── DATA EXTRACTS

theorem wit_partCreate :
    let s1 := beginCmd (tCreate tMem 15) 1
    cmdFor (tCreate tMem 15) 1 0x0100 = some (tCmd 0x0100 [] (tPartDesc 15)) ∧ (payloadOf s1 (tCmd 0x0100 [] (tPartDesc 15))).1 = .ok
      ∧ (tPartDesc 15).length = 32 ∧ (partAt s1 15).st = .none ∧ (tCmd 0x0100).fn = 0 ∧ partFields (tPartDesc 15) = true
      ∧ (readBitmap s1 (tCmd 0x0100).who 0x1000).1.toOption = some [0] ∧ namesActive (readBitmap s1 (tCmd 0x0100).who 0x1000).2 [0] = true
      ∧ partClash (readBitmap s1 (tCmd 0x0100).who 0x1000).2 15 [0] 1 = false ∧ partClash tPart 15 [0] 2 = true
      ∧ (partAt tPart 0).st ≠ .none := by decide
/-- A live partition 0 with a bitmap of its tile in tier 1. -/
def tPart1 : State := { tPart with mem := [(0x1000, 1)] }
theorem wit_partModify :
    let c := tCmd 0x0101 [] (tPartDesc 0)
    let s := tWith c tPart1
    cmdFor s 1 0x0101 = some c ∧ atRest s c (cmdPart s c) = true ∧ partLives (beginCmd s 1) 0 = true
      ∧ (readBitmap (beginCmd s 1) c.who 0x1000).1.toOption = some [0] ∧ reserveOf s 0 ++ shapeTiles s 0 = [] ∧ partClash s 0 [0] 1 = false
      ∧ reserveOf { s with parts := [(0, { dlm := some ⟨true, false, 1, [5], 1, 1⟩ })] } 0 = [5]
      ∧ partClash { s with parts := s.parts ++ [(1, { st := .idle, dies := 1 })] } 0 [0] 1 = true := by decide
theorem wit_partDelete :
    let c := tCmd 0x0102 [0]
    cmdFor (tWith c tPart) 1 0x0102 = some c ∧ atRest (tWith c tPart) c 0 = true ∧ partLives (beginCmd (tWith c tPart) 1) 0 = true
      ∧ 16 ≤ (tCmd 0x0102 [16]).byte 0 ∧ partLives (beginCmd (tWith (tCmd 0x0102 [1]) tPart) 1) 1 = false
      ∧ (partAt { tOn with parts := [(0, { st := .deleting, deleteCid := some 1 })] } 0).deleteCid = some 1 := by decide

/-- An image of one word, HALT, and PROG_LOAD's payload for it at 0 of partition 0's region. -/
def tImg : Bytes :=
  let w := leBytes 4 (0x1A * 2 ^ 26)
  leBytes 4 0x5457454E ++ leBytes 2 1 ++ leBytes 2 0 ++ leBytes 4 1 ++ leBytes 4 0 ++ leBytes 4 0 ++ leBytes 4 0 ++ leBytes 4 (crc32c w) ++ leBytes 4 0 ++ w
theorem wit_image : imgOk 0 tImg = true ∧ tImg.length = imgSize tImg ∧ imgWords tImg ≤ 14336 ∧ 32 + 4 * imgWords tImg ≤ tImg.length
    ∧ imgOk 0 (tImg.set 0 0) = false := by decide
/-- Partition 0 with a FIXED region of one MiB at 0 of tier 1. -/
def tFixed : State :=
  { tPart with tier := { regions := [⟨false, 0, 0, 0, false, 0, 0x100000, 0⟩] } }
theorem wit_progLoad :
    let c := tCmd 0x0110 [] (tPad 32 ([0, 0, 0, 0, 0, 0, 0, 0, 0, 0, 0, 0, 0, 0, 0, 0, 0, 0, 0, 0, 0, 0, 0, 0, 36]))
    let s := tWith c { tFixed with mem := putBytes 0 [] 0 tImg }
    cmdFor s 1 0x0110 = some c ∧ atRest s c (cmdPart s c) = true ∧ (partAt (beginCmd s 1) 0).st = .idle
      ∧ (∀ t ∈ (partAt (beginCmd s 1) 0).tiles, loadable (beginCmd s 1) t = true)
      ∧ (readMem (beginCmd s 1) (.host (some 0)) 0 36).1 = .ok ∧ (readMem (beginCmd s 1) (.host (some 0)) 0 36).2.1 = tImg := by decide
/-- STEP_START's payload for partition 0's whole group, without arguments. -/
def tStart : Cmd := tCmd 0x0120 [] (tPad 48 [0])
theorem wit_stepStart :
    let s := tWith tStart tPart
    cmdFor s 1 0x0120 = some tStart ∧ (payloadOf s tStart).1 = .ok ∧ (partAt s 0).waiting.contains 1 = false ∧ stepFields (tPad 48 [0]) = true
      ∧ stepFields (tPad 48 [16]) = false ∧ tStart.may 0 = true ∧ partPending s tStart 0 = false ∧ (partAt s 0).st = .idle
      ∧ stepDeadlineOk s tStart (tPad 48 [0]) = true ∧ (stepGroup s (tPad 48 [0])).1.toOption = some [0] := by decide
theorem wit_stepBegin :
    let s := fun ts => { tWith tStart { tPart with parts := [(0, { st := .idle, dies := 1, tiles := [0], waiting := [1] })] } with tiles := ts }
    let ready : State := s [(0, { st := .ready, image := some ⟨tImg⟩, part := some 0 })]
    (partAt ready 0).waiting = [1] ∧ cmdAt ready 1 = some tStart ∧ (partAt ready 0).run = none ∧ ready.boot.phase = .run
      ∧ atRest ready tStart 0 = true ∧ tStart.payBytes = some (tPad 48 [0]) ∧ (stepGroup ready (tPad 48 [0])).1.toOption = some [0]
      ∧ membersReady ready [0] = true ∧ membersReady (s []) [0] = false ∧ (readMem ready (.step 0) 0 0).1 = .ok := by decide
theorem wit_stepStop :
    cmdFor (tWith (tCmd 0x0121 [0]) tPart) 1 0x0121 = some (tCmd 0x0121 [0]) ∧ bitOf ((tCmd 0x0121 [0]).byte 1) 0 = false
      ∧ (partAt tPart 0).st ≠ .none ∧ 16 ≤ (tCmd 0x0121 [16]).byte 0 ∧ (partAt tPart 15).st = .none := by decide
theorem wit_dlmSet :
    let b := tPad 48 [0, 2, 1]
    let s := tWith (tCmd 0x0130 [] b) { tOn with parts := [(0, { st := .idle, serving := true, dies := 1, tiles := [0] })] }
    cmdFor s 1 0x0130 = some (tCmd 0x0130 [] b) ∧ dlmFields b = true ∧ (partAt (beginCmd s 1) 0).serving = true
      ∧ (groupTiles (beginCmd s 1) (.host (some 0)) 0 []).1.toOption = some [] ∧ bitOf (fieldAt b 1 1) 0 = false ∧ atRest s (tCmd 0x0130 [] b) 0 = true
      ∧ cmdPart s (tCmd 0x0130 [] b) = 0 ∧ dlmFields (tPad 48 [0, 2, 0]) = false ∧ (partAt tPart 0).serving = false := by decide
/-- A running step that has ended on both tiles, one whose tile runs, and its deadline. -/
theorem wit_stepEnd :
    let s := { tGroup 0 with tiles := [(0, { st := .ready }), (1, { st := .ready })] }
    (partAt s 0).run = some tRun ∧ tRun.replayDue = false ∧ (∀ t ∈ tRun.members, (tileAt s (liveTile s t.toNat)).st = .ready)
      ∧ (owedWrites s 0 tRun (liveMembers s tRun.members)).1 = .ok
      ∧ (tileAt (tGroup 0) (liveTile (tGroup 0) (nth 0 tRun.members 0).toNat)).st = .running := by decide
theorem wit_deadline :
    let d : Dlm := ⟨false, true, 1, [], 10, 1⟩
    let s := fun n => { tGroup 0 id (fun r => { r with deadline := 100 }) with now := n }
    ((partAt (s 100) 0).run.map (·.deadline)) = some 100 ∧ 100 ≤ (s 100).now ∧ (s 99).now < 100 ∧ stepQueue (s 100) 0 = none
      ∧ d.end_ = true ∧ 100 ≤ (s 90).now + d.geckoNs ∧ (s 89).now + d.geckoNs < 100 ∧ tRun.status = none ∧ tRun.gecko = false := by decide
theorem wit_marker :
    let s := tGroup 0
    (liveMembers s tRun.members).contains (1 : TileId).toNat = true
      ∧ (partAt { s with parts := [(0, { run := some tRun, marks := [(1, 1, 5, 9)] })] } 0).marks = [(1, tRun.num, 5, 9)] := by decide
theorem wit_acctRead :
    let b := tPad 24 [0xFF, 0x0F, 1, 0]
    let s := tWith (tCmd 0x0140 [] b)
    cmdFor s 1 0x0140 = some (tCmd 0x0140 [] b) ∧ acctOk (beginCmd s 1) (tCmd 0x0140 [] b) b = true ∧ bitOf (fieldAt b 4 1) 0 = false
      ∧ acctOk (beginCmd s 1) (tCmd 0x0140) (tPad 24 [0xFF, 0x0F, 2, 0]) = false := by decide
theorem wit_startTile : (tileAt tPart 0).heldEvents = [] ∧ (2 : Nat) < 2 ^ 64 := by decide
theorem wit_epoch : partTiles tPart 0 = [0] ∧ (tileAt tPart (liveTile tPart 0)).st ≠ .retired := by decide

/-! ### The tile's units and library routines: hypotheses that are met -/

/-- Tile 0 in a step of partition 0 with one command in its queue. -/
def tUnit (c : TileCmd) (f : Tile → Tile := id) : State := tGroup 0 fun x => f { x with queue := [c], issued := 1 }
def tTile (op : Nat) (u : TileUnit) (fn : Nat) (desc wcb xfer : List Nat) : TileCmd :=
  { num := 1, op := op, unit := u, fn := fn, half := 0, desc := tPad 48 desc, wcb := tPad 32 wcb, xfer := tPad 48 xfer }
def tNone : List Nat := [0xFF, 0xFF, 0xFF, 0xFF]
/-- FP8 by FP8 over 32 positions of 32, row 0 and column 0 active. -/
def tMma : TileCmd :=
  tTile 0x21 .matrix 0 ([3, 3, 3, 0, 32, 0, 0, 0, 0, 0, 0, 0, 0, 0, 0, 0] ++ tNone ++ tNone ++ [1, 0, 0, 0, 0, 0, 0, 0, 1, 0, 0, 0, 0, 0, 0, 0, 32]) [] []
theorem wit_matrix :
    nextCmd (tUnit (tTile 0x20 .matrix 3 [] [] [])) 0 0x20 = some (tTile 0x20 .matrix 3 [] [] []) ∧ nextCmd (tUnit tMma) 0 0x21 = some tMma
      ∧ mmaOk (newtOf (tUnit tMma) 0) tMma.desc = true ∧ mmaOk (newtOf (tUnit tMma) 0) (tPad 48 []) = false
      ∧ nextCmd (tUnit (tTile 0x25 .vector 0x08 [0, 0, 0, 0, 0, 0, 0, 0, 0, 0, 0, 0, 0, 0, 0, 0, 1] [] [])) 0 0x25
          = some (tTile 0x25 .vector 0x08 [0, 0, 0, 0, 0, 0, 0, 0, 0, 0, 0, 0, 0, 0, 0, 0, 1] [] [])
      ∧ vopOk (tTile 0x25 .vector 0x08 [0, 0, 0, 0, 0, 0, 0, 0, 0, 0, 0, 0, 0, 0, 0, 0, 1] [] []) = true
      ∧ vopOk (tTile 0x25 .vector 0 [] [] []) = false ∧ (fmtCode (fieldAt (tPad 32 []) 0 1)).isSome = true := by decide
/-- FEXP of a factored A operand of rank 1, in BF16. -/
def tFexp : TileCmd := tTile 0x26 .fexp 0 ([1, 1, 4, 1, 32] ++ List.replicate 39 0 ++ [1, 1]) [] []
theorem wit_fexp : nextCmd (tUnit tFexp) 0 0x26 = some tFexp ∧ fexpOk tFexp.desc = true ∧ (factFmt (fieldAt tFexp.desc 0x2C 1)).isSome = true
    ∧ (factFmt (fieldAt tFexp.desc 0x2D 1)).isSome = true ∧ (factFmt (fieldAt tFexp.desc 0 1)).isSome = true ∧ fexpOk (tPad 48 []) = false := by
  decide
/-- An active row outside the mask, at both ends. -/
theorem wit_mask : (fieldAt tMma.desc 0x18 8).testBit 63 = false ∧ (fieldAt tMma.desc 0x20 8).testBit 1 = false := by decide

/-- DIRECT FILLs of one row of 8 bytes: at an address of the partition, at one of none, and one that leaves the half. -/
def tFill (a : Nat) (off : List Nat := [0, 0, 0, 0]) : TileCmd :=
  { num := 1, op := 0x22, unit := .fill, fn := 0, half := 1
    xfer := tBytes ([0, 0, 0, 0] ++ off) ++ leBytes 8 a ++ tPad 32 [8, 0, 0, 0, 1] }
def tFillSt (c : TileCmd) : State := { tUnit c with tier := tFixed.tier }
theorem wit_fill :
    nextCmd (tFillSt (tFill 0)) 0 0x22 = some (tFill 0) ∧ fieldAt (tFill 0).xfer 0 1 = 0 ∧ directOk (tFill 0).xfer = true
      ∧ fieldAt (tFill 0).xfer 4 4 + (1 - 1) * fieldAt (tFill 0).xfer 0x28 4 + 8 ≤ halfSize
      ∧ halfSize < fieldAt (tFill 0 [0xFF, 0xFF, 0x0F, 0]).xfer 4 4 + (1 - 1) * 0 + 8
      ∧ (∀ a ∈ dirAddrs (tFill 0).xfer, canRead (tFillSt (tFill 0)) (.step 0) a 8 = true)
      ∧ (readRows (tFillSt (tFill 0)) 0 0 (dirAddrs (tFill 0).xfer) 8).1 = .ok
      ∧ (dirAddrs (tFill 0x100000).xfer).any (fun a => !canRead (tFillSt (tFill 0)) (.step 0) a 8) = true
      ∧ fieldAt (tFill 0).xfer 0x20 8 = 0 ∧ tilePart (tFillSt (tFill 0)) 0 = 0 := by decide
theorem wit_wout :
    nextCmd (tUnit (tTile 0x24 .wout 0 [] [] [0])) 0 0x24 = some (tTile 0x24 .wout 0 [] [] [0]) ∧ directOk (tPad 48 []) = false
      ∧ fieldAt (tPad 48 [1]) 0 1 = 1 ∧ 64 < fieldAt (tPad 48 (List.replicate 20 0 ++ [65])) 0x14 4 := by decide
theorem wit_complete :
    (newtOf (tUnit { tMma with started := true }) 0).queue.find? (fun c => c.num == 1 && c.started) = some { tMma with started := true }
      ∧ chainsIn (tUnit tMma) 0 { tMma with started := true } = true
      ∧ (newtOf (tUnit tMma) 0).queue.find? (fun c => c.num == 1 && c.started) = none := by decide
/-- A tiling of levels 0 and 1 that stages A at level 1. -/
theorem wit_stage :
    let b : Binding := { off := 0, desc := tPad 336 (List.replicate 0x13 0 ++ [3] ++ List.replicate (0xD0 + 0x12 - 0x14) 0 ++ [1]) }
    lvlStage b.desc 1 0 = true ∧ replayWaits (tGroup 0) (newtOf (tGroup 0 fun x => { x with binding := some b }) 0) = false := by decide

────

_EXERCISE_
Looking at the data above, how many lines hold the word "toNat"? Respond with the number alone.

_RESPONSE BELOW_
3